Les + :
- Un concept original
- Un scénario et des personnages bien écrits
- Une vision du futur “réaliste”
Les – :
- Un montage pertinent, mais un peu déroutant
En 2074, la machine à remonter le temps a été inventée. Bien que cette invention soit aussitôt interdite par les autorités, la mafia s’en sert pour expédier dans le passé tout individu qui la gêne, où le pauvre malheureux en question se fera impitoyablement exécuter par un looper, c’est à dire un tueur à gages. Joe (Joseph Gordon-Levitt) est un de ces loopers, prêt à tuer sans hésitation, du moment qu’on le paie grassement. Sa vie va néanmoins beaucoup se compliquer lorsque, un jour, il s’aperçoit que la victime qu’on lui envoie du futur (Bruce Willis) n’est autre que lui-même…
Après la sortie de Brick (2005) Rian Johnson fouille dans ses tiroirs et retrouve un projet de court-métrage jamais tourné. Ce scénario rachitique lui plait et il décide de le développer. Sept ans seront nécessaires pour que Looper voit le jour. Le moins que l’on puisse dire c’est que Johnson n’aura pas perdu de temps à caster ses deux acteurs principaux. Le cinéaste a, dès le début, écrit le rôle de Joe pour son ami Joseph Gordon-Levitt. Quant à la version plus âgée de Joe, Rian Johnson a avoué qu’il rêvait de Bruce Willis pour le rôle mais qu’il n’y croyait pas trop au moment de lui envoyer le script, à cause du côté moralement très peu reluisant du personnage. Que nenni ! La star est enthousiaste et accepte rapidement!
L’arrivée de Bruce Willis rassure énormément producteurs et distributeurs. Néanmoins, un gros problème se pose pour Rian Johnson : Joseph Gordon-Levitt et Bruce Willis ne se ressemblent absolument pas, or ils sont censés être une seule et même personne dans le film. Abandonnant l’idée d’utiliser des effets numériques, Rian Johnson va engager un génie japonais du maquillage pour faire en sorte que Gordon-Levitt ressemble un tant soit peu à Bruce Willis. Johnson se passera aussi d’effets numériques pour créer sa vision d’une ville futuriste. Le réalisateur souhaite dépeindre un futur proche, réaliste et sobre. Loin des visions flamboyantes de certaines productions, Looper nous propose une version du futur à base de décors urbains froids, de jeux de lumière et d’influences manga. Si la sf est très propice au mélange des genres, on peut dire que Looper est un mix entre le thriller, le film de mafieux et la science-fiction.

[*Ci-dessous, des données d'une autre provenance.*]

-- ==== Sys2Proof/Machine/Turn.lean ====
section
/-! DEFINITION. What one step of the module is made of: time passes; a stream fetches and executes its next instruction; an event happens; or an agent outside
stores in its own memory. -/

namespace Sys2Proof.Machine

/-- Device time after `f` more units of 2^-32 ns at the nominal rate, with DT_RATE's signed offset in 2^-16 ppb, which never moves it backwards (R48). -/
def rated (f : Nat) (rate : Int) : Nat := ((f : Int) + (f : Int) * rate / (65536 * 1000000000)).toNat

/-- Time passes with a step: by free amounts (log entry 2), and core cycles never stand still. What an ME has issued retires as its cycles come (R432), and the
leaves of leased pages keep ls at 1 (R170). -/
def State.passTime (s : State) : State :=
  let f := s.frac + rated (Config.stepTime s.tick) (sextN (s.barBits 0x30 0 32) 32)
  State.holdLs <| State.landDue { s with tick := s.tick + 1, cycle := s.cycle + 1 + Config.stepCycles s.tick, ns := (s.ns + f / 2 ^ 32) % nsWrap, frac := f % 2 ^ 32 }

/-- The word that the running stream fetches, or the cause of its fetch (R295, R163, R81). -/
def State.fetch (s : State) : Except Stop (Nat × State) :=
  if s.cur = .ae ∧ s.st.sys = true then .ok (firmwareWord s.st.pc, s)
  else match s.fetchPlace with
    | .error e => .error e
    | .ok p => if s.fetchBad p then .error (.trap 0x1C s.st.pc 0) else .ok (s.fetchFrom p)

/-- The turn of a stream: it fetches, decodes and executes one word (R139, R307), if it runs or is blocked and its job does not end (R289); a pager at work is the AE's
firmware, whose work is the event PAGER_LOCK_GRANT. -/
def State.issue (s : State) (c : Nat) (k : StreamId) : Host.Outcome State Fault Refusal :=
  let s := { s with curCore := c, cur := k }
  if !(s.st.run == .running || s.st.run == .blocked) || (k == .ae && s.here.pager.isSome) || s.here.jobEnds then .next s
  else
    match s.fetch with
    | .error e => .next (s.stop e)
    | .ok (w, s) =>
      match s.decodeAt w with
      | .error e => .next (s.stop e)
      | .ok i => exec i s

/-- What happens after a thermal trip: a start, the loss of the supply, and the host's writes of the start's own registers, MOD_START_CTL and MOD_START_STAT (R17, R22; log entry 41). -/
def afterTrip (i : Instr) (a : EvArg) : Bool := i == .powerOnReset || i == .modStartGo || i == .supplyOutOfRange || (i == .registerWrite && a.off < 0x10)

/-- An event whose turn it is. While the module is held in reset only POWER_ON_RESET happens (R12); after a thermal trip only what may begin a start, or the loss of the
supply (R17, R22). -/
def State.event (s : State) (i : Instr) (a : EvArg) : Host.Outcome State Fault Refusal :=
  if s.held ∧ i ≠ .powerOnReset then .next s
  else if s.tripped && !afterTrip i a then .next s
  else if i.code.isSome then .next s
  else exec i { s with arg := a }

/-- An agent outside stores bytes in its own memory: X-tier addresses, and addresses of other chips (R159). -/
def State.outsideStore (s : State) (addr : Nat) (bytes : List Byte) : State :=
  let own := (List.range bytes.length).all fun i => busBase ≤ addr + i || !s.isLocal (addr + i) || tierOf (addr + i) == some .x
  if own then s.extStore addr bytes else s

/-- A sensor gives a reading (R16, R107): its register shows it, and a level that it has reached is answered at once. -/
def State.sense (s : State) (n : Nat) (v : BitVec 32) : State :=
  if s.held ∨ s.tripped ∨ 45 ≤ n then s else
  let w : Word := v.setWidth 64
  (s.setBarBits (0x1000 + 8 * n) 0 32 v.toNat).atOnce
    ((if reached w (warnLevel n) then [(.sensorWarning, { n := n, v := w })] else []) ++ if reached w (tripLevel n) then [(.thermalTrip, { n := n, v := w })] else [])

/-- A link or an Ethernet port is connected or taken away (R19, R30, R41): a link trains in the next start; a port's status follows once the module is ready. -/
def State.wire (s : State) (port : Nat) (w : Option Wire) : State :=
  let s := { s with wires := s.wires.setIfInBounds port w }
  if 16 ≤ port ∧ port < 18 ∧ s.startStat 0 1 = 1 then s.portState (port - 16) else s

/-- Flits drain from a link's receive buffer (R30): none where the link carries none. -/
def State.drained (s : State) (l n : Nat) : State := if l < 16 ∧ ¬s.held ∧ ¬s.tripped then s.drain l n else s

/-- The check bits of a line of the stacks or of board memory come to say an uncorrectable error, or no longer do (R81). -/
def State.decay (s : State) (line : Nat) (bad : Bool) : State :=
  let rest := s.bad.filter (· != line)
  { s with bad := if bad then line :: rest else rest }

/-- System firmware writes a wide register's row (R208-R210). -/
def Core.fwRow (k : Core) (w : Wide) (r : Nat) (v : Row) : Core :=
  if w.toNat < 32 then k.setTileRow w.toNat r v
  else if w.toNat < 40 then { k with orows := k.orows.setIfInBounds (w.toNat - 32) v }
  else { k with bypass := k.bypass.setIfInBounds (w.toNat - 40) v }

/-- System firmware writes a register of a stream of a core of a debug-halted partition (R292), with the rights of system mode (R283). -/
def State.firmwareWrite (s : State) (c : Nat) (k : StreamId) (w : FwWrite) : State :=
  if c < 128 ∧ ((s.holder c).any fun p => (s.part p).state == 6) = true then
    s.on c k fun s =>
      match w with
      | .scalar r v => if r = 0 then s else s.setSt { s.st with regs := s.st.regs.set r.toFin v }
      | .creg n v => if cregPresent k n && !s.here.cregBad n.toNat v then s.putCreg k true n.toNat v else s
      | .wide w r v => s.setHere (s.here.fwRow w r.toNat v)
      | .acc n v => s.setHere { s.here with accs := s.here.accs.setIfInBounds n.toNat v }
      | .sys r v => if r = 0 then s else s.setHere { s.here with sysRegs := s.here.sysRegs.set r.toFin v }
      | .zreg n v => s.setHere { s.here with zregs := s.here.zregs.setIfInBounds n.toNat v }
  else s

/-- The first stream at or after place `n`, of 384, that runs or is blocked, in `fuel` places. -/
def State.nextStream (s : State) (n : Nat) : Nat → Option (Nat × StreamId × Nat)
  | 0 => none
  | fuel + 1 =>
    let k : StreamId := if n % 3 = 0 then .ae else if n % 3 = 1 then .xe else .me
    let t := (s.core (n / 3)).strm k
    if t.run == .running || t.run == .blocked then some (n / 3, k, (n + 1) % 384) else s.nextStream ((n + 1) % 384) fuel

/-- What recurs with time while the streams run: pending WAITs are read again (R115), launches look at device time (R118), and buckets that an ME waits for are
refilled (R431). -/
def State.timers (s : State) : State :=
  let s := (s.packets.filter fun p => p.kind == 4 && p.phase == .working).foldl (fun s p => s.soon .waitReread { id := p.id }) s
  let s := (s.launches.filter fun l => l.phase == .startWait).foldl (fun s l => s.soon .launchStartAt { id := l.id }) s
  if s.cores.any fun k => k.me.waits .budget then s.soon .budgetRefill {} else s

/-- The round-robin place moves to `n`: at the end of a round what recurs with time is due. -/
def State.moveOn (s : State) (n : Nat) : State := if n ≤ s.turn then ({ s with turn := n } : State).timers else { s with turn := n }

/-- The events whose work takes long beside an instruction: the completions of commands, the steps of a collective, and frames on their way out. -/
def isLong : Instr → Bool
  | .engineCommandComplete | .nmCommandComplete | .bcast | .mac | .srch | .osuSearch | .ethFrameEgress => true
  | _ => false

/-- The events that can find that they must wait for another, and are then due again (R62, R69, R100, R164, R174, R179, R369). -/
def mayWait : Instr → Bool
  | .memRequestIssue | .memResponse | .tideTableSwap | .tlbInvDone | .pagerLockGrant | .unleasePacket | .roamingRemoteWrite | .roamingMoveComplete | .remoteAccessRequest => true
  | _ => false

/-- A stream can issue. -/
def State.streamsRun (s : State) : Bool := s.cores.any fun k => k.ae.run == .running || k.xe.run == .running || k.me.run == .running

/-- The place, in the order of their causes, of the event that happens next, or none while streams go first (log entry 18): an event of long work happens when no
stream runs, or at one step in 128; one that can wait, at one step in 4 while a stream runs and at one in 2 else; the others happen at once. -/
def State.nextDue (s : State) : Option Nat :=
  if s.tick % 128 = 0 then (s.due.findIdx? fun e => isLong e.1).orElse fun _ => if s.due.isEmpty then none else some 0
  else match s.due.findIdx? fun e => !isLong e.1 && !mayWait e.1 with
    | some n => some n
    | none =>
      if s.streamsRun then (if s.tick % 4 = 1 then s.due.findIdx? fun e => mayWait e.1 else none)
      else if s.tick % 2 = 1 ∧ s.due.isEmpty = false then some 0 else none

/-! ## A word placed for the next step -/

/-- The virtual and physical page offset of a placed word. -/
def placedAt : Nat := 0x40_0000

/-- A module with partition 0 active on cove 0, whose page table maps the first 512 MiB of this chip's memory to themselves, readable, writable and executable:
the root table at 0x1_0000, the table below it at 0x2_0000 (R160-R162). -/
def State.placedTables (s : State) : State :=
  let b := s.chip * 2 ^ 46
  let e3 := 1 + (b + 0x2_0000)
  let leaf := 1 + 2 + 4 + 8 + 16 + b + 3 * 2 ^ 53
  let s := (s.setHome (b + 0x1_0000) 8 e3).setHome (b + 0x2_0000) 8 leaf
  let s := s.setBar (partOff 0 + 0x20) (BitVec.ofNat 64 (b + 0x1_0000))
  s.setPart 0 { s.part 0 with state := 1, coves := 1 }

/-- A job of one stream that runs on core 0, in partition 0. -/
def State.placedJob (s : State) (k : StreamId) : State :=
  let c := s.core 0
  let t : Strm := { c.strm k with run := .running, wait := none, pc := BitVec.ofNat 64 placedAt, slot := {}, loop0 := none, loop1 := none,
                                  status := 0, tvec := 0 }
  let j : Job := { launch := 0, task := 1, part := 0, xe := true, me := true, cycle0 := 0 }
  s.setCore 0 { c.setStrm k t with job := some j, l1 := [], fifo := [], tlb := [], icache := [], pager := none, accOld := [], xeOld := [] }

/-- The state in which the next step issues the 32-bit word `w` as the first instruction of a job: a program's words placed in memory by its loader, and a launch's
job begun (log entry 1). -/
def State.placed (s : State) (w : Nat) : State :=
  let k := tableStream w
  let s := { s with held := false, tripped := false, agenda := [.stream 0 k], due := [], flying := [] }
  (s.placedTables.placedJob k).setHome (s.chip * 2 ^ 46 + placedAt) 4 w

end Sys2Proof.Machine
end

Un des gros points forts de Looper est forcément le duo/duel entre le jeune et le vieux Joe. Car ici, même s’il s’agit de la même personne, on se retrouve bien en face de deux personnages distincts. Leur relation est on ne peut plus complexe. D’un côté ils sont unis par un lien puissant, un peu comparable à la gémellité. Mais le revers de la médaille consiste en une incompatibilité presque totale : le jeune et le vieux Joe n’ont pas du tout les mêmes personnalités et attitudes. Et ils n’ont absolument pas les mêmes objectifs, les mêmes rêves. Voilà un face à face tout en nuances et paradoxes.
Mais il ne faut pas croire que tout tourne autour de ces deux personnages paumés, amoraux, finalement peu sympathiques. Looper a bien plus à offrir car il soigne tout son petit monde. Le film présente par petites touches un “méchant”, le Maître des Pluies, au profil tout ce qu’il y a de plus atypique. Parfaitement conscient de l’aura inquiétante et intrigante du personnage, l’habile Rian Johnson se gardera bien de nous le montrer avant le dernier acte, suspense oblige. L’arrivée de Sara (Emily Blunt) et – surtout! – du tout jeune Cid (Pierce Gagnon, un gamin juste bluffant!) vient enrichir un film qui ne s’essoufflait même pas. Du luxe! Looper quitte alors l’univers amoral de la ville pour se donner des allures de western SF, où la moralité doit refaire surface à un moment où un autre. D’une façon paradoxale forcément.
CONCLUSION
Looper est une production au propos ambitieux et à la réalisation stimulante. Truffé de références facilement reconnaissables, le film n’en est pas moins absolument unique.